His tenure as FBI director was checkered, and his judgement has been called into question on many issues. A review of his twelve years as Director of the FBI is not the stuff of Eliot Ness, but of a modern day politician threading his way in the Administrative State from President to President.
While he only took over weeks before the 9/11 attacks, he and the whole law enforcement and intelligence apparatus tried to hide or at least minimize the incredible intelligence failures of the government prior to the attacks.
Likewise, it was Mr. Mueller himself who finally testified before Congress that the FBI had known about the Chechen-American Tsarnaey brothers responsible for the Boston Marathon bombings even before the Russians alerted U.S. officials to the pair’s terrorist connections.
The FBI also knew that Army Major Nidal Hasan, who murdered thirteen members of the military at Fort Hood, Texas, was exchanging emails with known terrorists and making open threats and pro-terrorist statements. Again, the FBI failed to follow the facts in yet another colossal intelligence failure. Subsequently asked if the FBI had “dropped the ball” in the Nadal case, Mr. Mueller stunningly replied that, “No, I think, given the context of the discussions and the situation that the agents and the analysts were looking at, they took appropriate steps.”
Sadly, these are not the only examples. Nowhere is it evident that the FBI under either Director Mueller or Director Comey has learned how to connect dots. In fact, quite the opposite.
Director Mueller presided over the purging of nearly 900 pages of anti-terrorism training in 2012 from the FBI’s training material. Astonishingly, several of the nation’s largest Islamic organizations advising the FBI on the training were themselves unindicted co-conspirators in the famous 2008 Holy Land Foundation trial, which demonstrated that the Foundation was a charitable front group for the Muslim Brotherhood, organized to fund the Palestinian terrorist organization, Hamas. Equally shocking, several of these Islamic groups were also the subjects of extensive FBI field investigations and at times surveillance for their links to radicalism.

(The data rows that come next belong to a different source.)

/-- The present entry of a regular sequence begins, or waits: for the injected pass (Interrupted), for ADC B (Waiting),
or behind a hold of ADC B (Lent) (R173, R180, R186, R188). An interleaved entry interrupts ADC B. -/
def beginReg (now : Nat) (b : Bool) (t : Tile) : Tile :=
  let a := t.adc b
  if a.injRuns then onReg b (fun s => { s with state := .interrupted }) t
  else if b then
    if bHeld t then onReg true (fun s => { s with state := .lent }) t
    else onReg true (a.begins now) t
  else if enInter a.reg.entry then
    if t.conv.b.injRuns || t.conv.b.detect.isSome then onReg false (fun s => { s with state := .waiting }) t
    else
      let t1 := onReg true (fun s => if s.state == .running then { s with state := .lent } else s) (switched now true t)
      onReg false (a.begins now) t1
  else onReg false (a.begins now) t

/-- A regular pass starts from entry 0. -/
def startPass (now : Nat) (b : Bool) (t : Tile) : Tile := beginReg now b (onReg b (fun s => { s with idx := 0 }) t)

/-- ADC B has become free: an interleaved entry that waits goes first, else ADC B's own entry restarts, unless it stays idle
for a broken one (R186). -/
def resumeB (now : Nat) (t : Tile) : Tile :=
  if t.conv.b.detect.isSome || interleaving t || t.conv.b.injRuns then t
  else if t.conv.a.reg.state == .waiting then beginReg now false t
  else if t.conv.b.idle then t
  else if t.conv.b.reg.state == .lent || t.conv.b.reg.state == .interrupted then beginReg now true t
  else t

/-- The injected pass of a converter has ended or was stopped: interrupted entries restart (R180, R186). -/
def injectedEnded (now : Nat) (b : Bool) (t : Tile) : Tile :=
  let t1 := if (t.adc b).reg.state == .interrupted || (!b && t.conv.a.reg.state == .waiting) then beginReg now b t else t
  if b then resumeB now t1 else t1

/-- An interleaved entry of ADC A is abandoned by an urgent trigger of converter `b`; it restarts once both converters are
free, and ADC B's own entry only when it ends (R186). -/
def breakInterleave (b : Bool) (t : Tile) : Tile :=
  if interleaving t then setIdle true (onReg false (fun s => { s with state := if b then .waiting else .interrupted }) t) else t

/-- The injected pass of a converter starts at tick `now` (R180): its regular entry is abandoned and will restart. -/
def startInjected (now : Nat) (b : Bool) (t : Tile) : Tile :=
  let t1 := breakInterleave b (switched now b t)
  let t2 := onReg b (fun s => match s.state with
    | .running => { s with state := .interrupted }
    | .waiting => { s with state := .interrupted }
    | _ => s) t1
  onInj b (fun s => (t2.adc b).begins now { s with idx := 0 }) t2

/-- A regular sequence stops (R172). -/
def stopReg (now : Nat) (b : Bool) (t : Tile) : Tile :=
  let t1 := onReg b (fun s => { s with state := .stopped, mode := 0, trig := 0, next := none, onceDone := false })
    (if (t.adc b).injRuns then t else switched now b t)
  if b then t1 else resumeB now (setIdle false t1)

/-- An injected sequence stops (R172). -/
def stopInj (now : Nat) (b : Bool) (t : Tile) : Tile :=
  let ran := (t.adc b).injRuns
  let t1 := onInj b (fun s => { s with state := .stopped, mode := 0, trig := 0, next := none }) (if ran then switched now b t else t)
  if ran then injectedEnded now b t1 else t1

/-- The end of a regular pass (R172, R173): the run mode that waits takes over, then the sequence stops, repeats or
arms. -/
def endPass (now : Nat) (b : Bool) (t : Tile) : Tile :=
  let s := (t.adc b).reg
  let (mode, trig) := s.next.getD (s.mode, s.trig)
  let s1 := { s with mode := mode, trig := trig, next := none, idx := 0 }
  match mode.toNat with
  | 2 => beginReg now b (onReg b (fun _ => s1) t)
  | 3 => onReg b (fun _ => { s1 with state := .armed }) t
  | 1 => onReg b (fun _ => { s1 with state := .stopped, onceDone := true }) t
  | _ => onReg b (fun _ => { s1 with state := .stopped }) t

These Brotherhood affiliated groups (primarily fundamentalist Wahhabi) were allowed to aggressively lobby and alternately threatened the FBI to allow their external review of the training methodology to be used for working within the Muslim community. Mr. Mueller supported a policy of calculated political appeasement that ignored the link between Islam and Islamic terrorism, and reduced the ability of the FBI to investigate potential radicals in the Muslim community.
Perhaps the worst wound taken by Director Muller against his judgement and management of the FBI involved the train wreck investigation of the anthrax letter attacks in 2001 that claimed five lives and terrorized Washington. It was such a fiasco and botched investigation, directly involving Mr. Muller with layers of political interference, that space doesn’t permit even a casual examination. Suffice it to report that one man’s life was ruined, even though he eventually won a $5 million settlement, and the actual murderer committed suicide seven years later, prior to being arrested after a very expensive, draining, bewildering and bumbling investigation that centered in the Directors office and filtered downward.
The time has come for responsible Republican’s to act like the majority party and exert leadership – for a change. They need to shut this farce down before it consumes their own, and the nation’s agenda. A failed President Trump will doom them as well.
Republican leaders must insist that Mr. Rosenstein suspend the Special Counsel’s inquiry, or at the very least, tightly draw the boundaries of the investigation to relevant issues, if those even exist.
The Congress can also restrict the Special Counsel’s funding, and demand its accountability. This type of open-season hunt looking for an unspecified crime – amazingly not mounted in the last eight years when there was much graver charges that actually had substance – is bad politics and bad policy. The nation deserves better, there are really important things to accomplish. And President Trump deserves better.